Сизиф Антонович повалился на диван и воздел руки к потолку.

– Только в Ад! – твердил Яков Маркович. – Может, мне заявление написать? «Прошу послать меня в десятый круг Ада… И т. д.» Я ведь уже писал…

– Когда?! – испуганно спросил Сагайдак.

– Мальчишкой писал, чтобы меня в Испанию послали. Горел мировой революцией. Мать тогда уже сидела. Ради мировой революции я от матери отрекся. Верил, что она Сталина предала.

Сизиф Антонович поднялся с дивана.

– Прошу, Яша, хватит. Видно, у меня нервы после похорон Баумбаха сдали… Паскаль говорил, что есть два рода людей: грешники, считающие себя справедливыми, и справедливые, считающие себя грешниками. Всеми своими бичеваниями ты только доказал, что принадлежишь ко вторым, больше ничего. И забудем Данте! Ты чего пришел среди ночи?

– Дельце есть.

Но тут вдруг мягкая рука нежно обвилась вокруг шеи Якова Марковича. Ноздри ощутили волшебный аромат тонких духов. Золотой дождь волос прошелестел по его лицу и закрыл от него ковры, драгоценности и Сизифа Антоновича. К губам Раппопорта прижалась щека – нежная кожа, прозрачный силуэт. Яков Маркович чмокнул эту щеку два раза, почувствовав, как мягкие пухлые губы проскользили мимо его рта, едва коснувшись, и поцеловал другую щеку.

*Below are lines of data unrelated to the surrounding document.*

-- ==== Sys2Proof/Laws/WithinOps.lean ====
section
/-! SUPPORT. What the operations of Machine/Ops.lean may change (`State.within`). -/

set_option Elab.async false
set_option linter.all false

namespace Sys2Proof.Laws

open Sys2Proof Sys2Proof.Machine Sys2Proof.Machine.State

theorem within_setRate {ks : List Comp} {s0 : State} {s : State} {r} (hw : [.err] ⊆ ks) (h : s0.within ks s) :
    s0.within ks (State.setRate s r) := by
  unfold State.setRate
  try dsimp only
  repeat' (first
    | with_reducible assumption
    | with_reducible exact Or.inl rfl
    | exact Or.inr (hw (by decide))
    | exact hw (by decide)
    | with_reducible apply within_mk)

theorem within_raiseSev {ks : List Comp} {s0 : State} {s : State} {sev cls loc detail struck} (hw : [.err] ⊆ ks) (h : s0.within ks s) :
    s0.within ks (State.raiseSev s sev cls loc detail struck) := by
  unfold State.raiseSev
  try dsimp only
  repeat' (first
    | with_reducible assumption
    | with_reducible apply within_setRate (sub_of hw rfl)
    | with_reducible exact Or.inl rfl
    | exact Or.inr (hw (by decide))
    | exact hw (by decide)
    | split
    | with_reducible apply within_mk)

theorem within_raise {ks : List Comp} {s0 : State} {s : State} {cls loc detail struck} (hw : [.err] ⊆ ks) (h : s0.within ks s) :
    s0.within ks (State.raise s cls loc detail struck) := by
  unfold State.raise
  try dsimp only
  repeat' (first
    | with_reducible assumption
    | with_reducible apply within_raiseSev (sub_of hw rfl))

theorem within_setFld {ks : List Comp} {s0 : State} {s : State} {k lo w v} (hw : [.regs] ⊆ ks) (h : s0.within ks s) :
    s0.within ks (State.setFld s k lo w v) := by
  unfold State.setFld
  try dsimp only
  repeat' (first
    | with_reducible assumption
    | with_reducible apply within_setReg (sub_of hw rfl))

theorem within_incSat {ks : List Comp} {s0 : State} {s : State} {k lo w n} (hw : [.regs] ⊆ ks) (h : s0.within ks s) :
    s0.within ks (State.incSat s k lo w n) := by
  unfold State.incSat
  try dsimp only
  repeat' (first
    | with_reducible assumption
    | with_reducible apply within_setFld (sub_of hw rfl))

theorem within_incSatUn {ks : List Comp} {s0 : State} {s : State} {k lo w n} (hw : [.regs] ⊆ ks) (h : s0.within ks s) :
    s0.within ks (State.incSatUn s k lo w n) := by
  unfold State.incSatUn
  try dsimp only
  repeat' (first
    | with_reducible assumption
    | with_reducible apply within_incSat (sub_of hw rfl)
    | with_reducible apply within_foldl
    | with_reducible apply within_foldl_pair
    | with_reducible exact within_refl _
    | with_reducible apply within_ite
    | with_reducible apply within_ite_pair
    | with_reducible exact Or.inl rfl
    | exact Or.inr (hw (by decide))
    | exact hw (by decide)
    | with_reducible refine within_pair (by assumption) ?_
    | (intro _ _ _; try dsimp only)
    | (intro _ _; try dsimp only)
    | split
    | with_reducible apply within_mk)

theorem within_setRegion {ks : List Comp} {s0 : State} {s : State} {r x} (hw : [.regions] ⊆ ks) (h : s0.within ks s) :
    s0.within ks (State.setRegion s r x) := by
  unfold State.setRegion
  try dsimp only
  repeat' (first
    | with_reducible assumption
    | with_reducible exact Or.inl rfl
    | exact Or.inr (hw (by decide))
    | exact hw (by decide)
    | with_reducible apply within_mk)

theorem within_raiseLim {ks : List Comp} {s0 : State} {s : State} {ns cls loc detail} (hw : [.err] ⊆ ks) (h : s0.within ks s) :
    s0.within ks (State.raiseLim s ns cls loc detail) := by
  unfold State.raiseLim
  try dsimp only
  repeat' (first
    | with_reducible assumption
    | with_reducible apply within_setRate (sub_of hw rfl)
    | with_reducible apply within_raise (sub_of hw rfl)
    | with_reducible apply within_ite
    | split)

theorem within_setCtx {ks : List Comp} {s0 : State} {s : State} {q x} (hw : [.ctxs] ⊆ ks) (h : s0.within ks s) :
    s0.within ks (State.setCtx s q x) := by
  unfold State.setCtx
  try dsimp only
  repeat' (first
    | with_reducible assumption
    | with_reducible exact Or.inl rfl
    | exact Or.inr (hw (by decide))
    | exact hw (by decide)
    | with_reducible apply within_mk)

theorem within_setCell {ks : List Comp} {s0 : State} {s : State} {c x} (hw : [.cells] ⊆ ks) (h : s0.within ks s) :
    s0.within ks (State.setCell s c x) := by
  unfold State.setCell
  try dsimp only
  repeat' (first
    | with_reducible assumption
    | with_reducible exact Or.inl rfl
    | exact Or.inr (hw (by decide))
    | exact hw (by decide)
    | with_reducible apply within_mk)

theorem within_setCore {ks : List Comp} {s0 : State} {s : State} {c k x} (hw : [.cells] ⊆ ks) (h : s0.within ks s) :
    s0.within ks (State.setCore s c k x) := by
  unfold State.setCore
  try dsimp only
  repeat' (first
    | with_reducible assumption
    | with_reducible apply within_setCell (sub_of hw rfl)
    | split)

theorem within_answer {ks : List Comp} {s0 : State} {s : State} {req r} (hw : [.resp] ⊆ ks) (h : s0.within ks s) :
    s0.within ks (State.answer s req r) := by
  unfold State.answer
  try dsimp only
  repeat' (first
    | with_reducible assumption
    | with_reducible exact Or.inl rfl
    | exact Or.inr (hw (by decide))
    | exact hw (by decide)
    | with_reducible apply within_mk)

theorem within_act {ks : List Comp} {s0 : State} {s : State} {c i n} (hw : [.regions] ⊆ ks) (h : s0.within ks s) :
    s0.within ks (State.act s c i n) := by
  unfold State.act
  try dsimp only
  repeat' (first
    | with_reducible assumption
    | with_reducible apply within_setRegion (sub_of hw rfl))

theorem within_raiseAt {ks : List Comp} {s0 : State} {s : State} {cls c detail} (hw : [.err] ⊆ ks) (h : s0.within ks s) :
    s0.within ks (State.raiseAt s cls c detail) := by
  unfold State.raiseAt
  try dsimp only
  repeat' (first
    | with_reducible assumption
    | with_reducible apply within_raise (sub_of hw rfl))

theorem within_setW1c {ks : List Comp} {s0 : State} {s : State} {k b} (hw : [.regs, .w1cSet] ⊆ ks) (h : s0.within ks s) :
    s0.within ks (State.setW1c s k b) := by
  unfold State.setW1c
  try dsimp only
  repeat' (first
    | with_reducible assumption
    | with_reducible apply within_setFld (sub_of hw rfl)
    | with_reducible apply within_foldl
    | with_reducible apply within_foldl_pair
    | with_reducible exact within_refl _
    | with_reducible apply within_ite
    | with_reducible apply within_ite_pair
    | with_reducible exact Or.inl rfl
    | exact Or.inr (hw (by decide))
    | exact hw (by decide)
    | with_reducible refine within_pair (by assumption) ?_
    | (intro _ _ _; try dsimp only)
    | (intro _ _; try dsimp only)
    | split
    | with_reducible apply within_mk)

theorem within_setMc {ks : List Comp} {s0 : State} {s : State} {d n x} (hw : [.mcs] ⊆ ks) (h : s0.within ks s) :
    s0.within ks (State.setMc s d n x) := by
  unfold State.setMc
  try dsimp only
  repeat' (first
    | with_reducible assumption
    | with_reducible exact Or.inl rfl
    | exact Or.inr (hw (by decide))
    | exact hw (by decide)
    | with_reducible apply within_mk)

theorem within_setBytes {ks : List Comp} {s0 : State} {s : State} {k a2} (hw : [.mem] ⊆ ks) (h : s0.within ks s) :
    s0.within ks (State.setBytes s k a2) := by
  induction a2 generalizing s k with
  | nil => exact h
  | cons x l ih =>
    unfold State.setBytes
    try dsimp only
    repeat' (first
      | with_reducible assumption
      | with_reducible apply ih
      | with_reducible apply within_setByte (sub_of hw rfl))

theorem within_setDie {ks : List Comp} {s0 : State} {s : State} {d x} (hw : [.dies] ⊆ ks) (h : s0.within ks s) :
    s0.within ks (State.setDie s d x) := by
  unfold State.setDie
  try dsimp only
  repeat' (first
    | with_reducible assumption
    | with_reducible exact Or.inl rfl
    | exact Or.inr (hw (by decide))
    | exact hw (by decide)
    | with_reducible apply within_mk)

theorem within_emit {ks : List Comp} {s0 : State} {s : State} {o} (hw : [.out] ⊆ ks) (h : s0.within ks s) :
    s0.within ks (State.emit s o) := by
  unfold State.emit
  try dsimp only
  repeat' (first
    | with_reducible assumption
    | with_reducible exact Or.inl rfl
    | exact Or.inr (hw (by decide))
    | exact hw (by decide)
    | with_reducible apply within_mk)

theorem within_dropPend {ks : List Comp} {s0 : State} {s : State} {req b} (hw : [.pend13] ⊆ ks) (h : s0.within ks s) :
    s0.within ks (State.dropPend s req b) := by
  unfold State.dropPend
  try dsimp only
  repeat' (first
    | with_reducible assumption
    | with_reducible exact Or.inl rfl
    | exact Or.inr (hw (by decide))
    | exact hw (by decide)
    | with_reducible apply within_mk)

theorem within_setPend {ks : List Comp} {s0 : State} {s : State} {req b x} (hw : [.pend13] ⊆ ks) (h : s0.within ks s) :
    s0.within ks (State.setPend s req b x) := by
  unfold State.setPend
  try dsimp only
  repeat' (first
    | with_reducible assumption
    | with_reducible apply within_dropPend (sub_of hw rfl)
    | with_reducible exact Or.inl rfl
    | exact Or.inr (hw (by decide))
    | exact hw (by decide)
    | with_reducible apply within_mk)

theorem within_hostStore {ks : List Comp} {s0 : State} {s : State} {port a bs ep} (hw : [.mem, .out] ⊆ ks) (h : s0.within ks s) :
    s0.within ks (State.hostStore s port a bs ep) := by
  unfold State.hostStore
  try dsimp only
  repeat' (first
    | with_reducible assumption
    | with_reducible apply within_emit (sub_of hw rfl)
    | with_reducible apply within_setBytes (sub_of hw rfl))

theorem within_setTag {ks : List Comp} {s0 : State} {s : State} {d t x} (hw : [.tags] ⊆ ks) (h : s0.within ks s) :
    s0.within ks (State.setTag s d t x) := by
  unfold State.setTag
  try dsimp only
  repeat' (first
    | with_reducible assumption
    | with_reducible exact Or.inl rfl
    | exact Or.inr (hw (by decide))
    | exact hw (by decide)
    | with_reducible apply within_mk)

theorem within_noteWrite {ks : List Comp} {s0 : State} {s : State} {k} (hw : [.wrote] ⊆ ks) (h : s0.within ks s) :
    s0.within ks (State.noteWrite s k) := by
  unfold State.noteWrite
  try dsimp only
  repeat' (first
    | with_reducible assumption
    | with_reducible apply within_foldl
    | with_reducible apply within_foldl_pair
    | with_reducible exact within_refl _
    | with_reducible apply within_ite
    | with_reducible apply within_ite_pair
    | with_reducible exact Or.inl rfl
    | exact Or.inr (hw (by decide))
    | exact hw (by decide)
    | with_reducible refine within_pair (by assumption) ?_
    | (intro _ _ _; try dsimp only)
    | (intro _ _; try dsimp only)
    | split
    | with_reducible apply within_mk)

theorem within_setMxe {ks : List Comp} {s0 : State} {s : State} {c m} (hw : [.cells] ⊆ ks) (h : s0.within ks s) :
    s0.within ks (State.setMxe s c m) := by
  unfold State.setMxe
  try dsimp only
  repeat' (first
    | with_reducible assumption
    | with_reducible apply within_setCell (sub_of hw rfl))

theorem within_setHport {ks : List Comp} {s0 : State} {s : State} {p x} (hw : [.hports] ⊆ ks) (h : s0.within ks s) :
    s0.within ks (State.setHport s p x) := by
  unfold State.setHport
  try dsimp only
  repeat' (first
    | with_reducible assumption
    | with_reducible exact Or.inl rfl
    | exact Or.inr (hw (by decide))
    | exact hw (by decide)
    | with_reducible apply within_mk)

theorem within_raiseVec {ks : List Comp} {s0 : State} {s : State} {port v} (hw : [.hports, .out] ⊆ ks) (h : s0.within ks s) :
    s0.within ks (State.raiseVec s port v) := by
  unfold State.raiseVec
  try dsimp only
  repeat' (first
    | with_reducible assumption
    | with_reducible apply within_setHport (sub_of hw rfl)
    | with_reducible apply within_emit (sub_of hw rfl)
    | with_reducible apply within_ite)

theorem within_raiseAll {ks : List Comp} {s0 : State} {s : State} {v} (hw : [.hports, .out] ⊆ ks) (h : s0.within ks s) :
    s0.within ks (State.raiseAll s v) := by
  unfold State.raiseAll
  try dsimp only
  repeat' (first
    | with_reducible assumption
    | with_reducible apply within_raiseVec (sub_of hw rfl)
    | with_reducible apply within_foldl
    | (intro _ _ _; try dsimp only)
    | (intro _ _; try dsimp only))

theorem within_incWrap {ks : List Comp} {s0 : State} {s : State} {k lo w n} (hw : [.regs] ⊆ ks) (h : s0.within ks s) :
    s0.within ks (State.incWrap s k lo w n) := by
  unfold State.incWrap
  try dsimp only
  repeat' (first
    | with_reducible assumption
    | with_reducible apply within_setFld (sub_of hw rfl))

theorem within_evqPut {ks : List Comp} {s0 : State} {s : State} {port kind body} (hw : [.regs, .mem, .hports, .out] ⊆ ks) (h : s0.within ks s) :
    s0.within ks (State.evqPut s port kind body) := by
  unfold State.evqPut
  try dsimp only
  repeat' (first
    | with_reducible assumption
    | with_reducible apply within_incWrap (sub_of hw rfl)
    | with_reducible apply within_setHport (sub_of hw rfl)
    | with_reducible apply within_hostStore (sub_of hw rfl))

theorem within_evqLoss {ks : List Comp} {s0 : State} {s : State} {port} (hw : [.regs, .mem, .hports, .out] ⊆ ks) (h : s0.within ks s) :
    s0.within ks (State.evqLoss s port) := by
  unfold State.evqLoss
  try dsimp only
  repeat' (first
    | with_reducible assumption
    | with_reducible apply within_setHport (sub_of hw rfl)
    | with_reducible apply within_evqPut (sub_of hw rfl)
    | with_reducible apply within_ite)

theorem within_evqWrite {ks : List Comp} {s0 : State} {s : State} {port kind body} (hw : [.regs, .mem, .hports, .out] ⊆ ks) (h : s0.within ks s) :
    s0.within ks (State.evqWrite s port kind body) := by
  unfold State.evqWrite
  try dsimp only
  repeat' (first
    | with_reducible assumption
    | with_reducible apply within_evqLoss (sub_of hw rfl)
    | with_reducible apply within_evqPut (sub_of hw rfl)
    | with_reducible apply within_setHport (sub_of hw rfl)
    | with_reducible apply within_incSat (sub_of hw rfl)
    | with_reducible apply within_ite)

theorem within_event {ks : List Comp} {s0 : State} {s : State} {kind body} (hw : [.regs, .mem, .hports, .out] ⊆ ks) (h : s0.within ks s) :
    s0.within ks (State.event s kind body) := by
  unfold State.event
  try dsimp only
  repeat' (first
    | with_reducible assumption
    | with_reducible apply within_evqWrite (sub_of hw rfl)
    | with_reducible apply within_foldl
    | (intro _ _ _; try dsimp only)
    | (intro _ _; try dsimp only))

– Здравствуй, детка! – ласково сказал Яков Маркович, неуклюже облапив тонкую талию. – Ты еще не спишь?

– Она уже проснулась, – пояснил Сизиф Антонович.

Алла погладила Раппопорта по небритым щекам и тихо присела рядом с ним на египетский пуф, не запахивая яркого халата с раскиданными по всему полю золотыми хвостами жар-птиц. Полы халата свесились по обе стороны ее бедер, закрыв ботинки Якова Марковича, не чищенные с прошлой осени.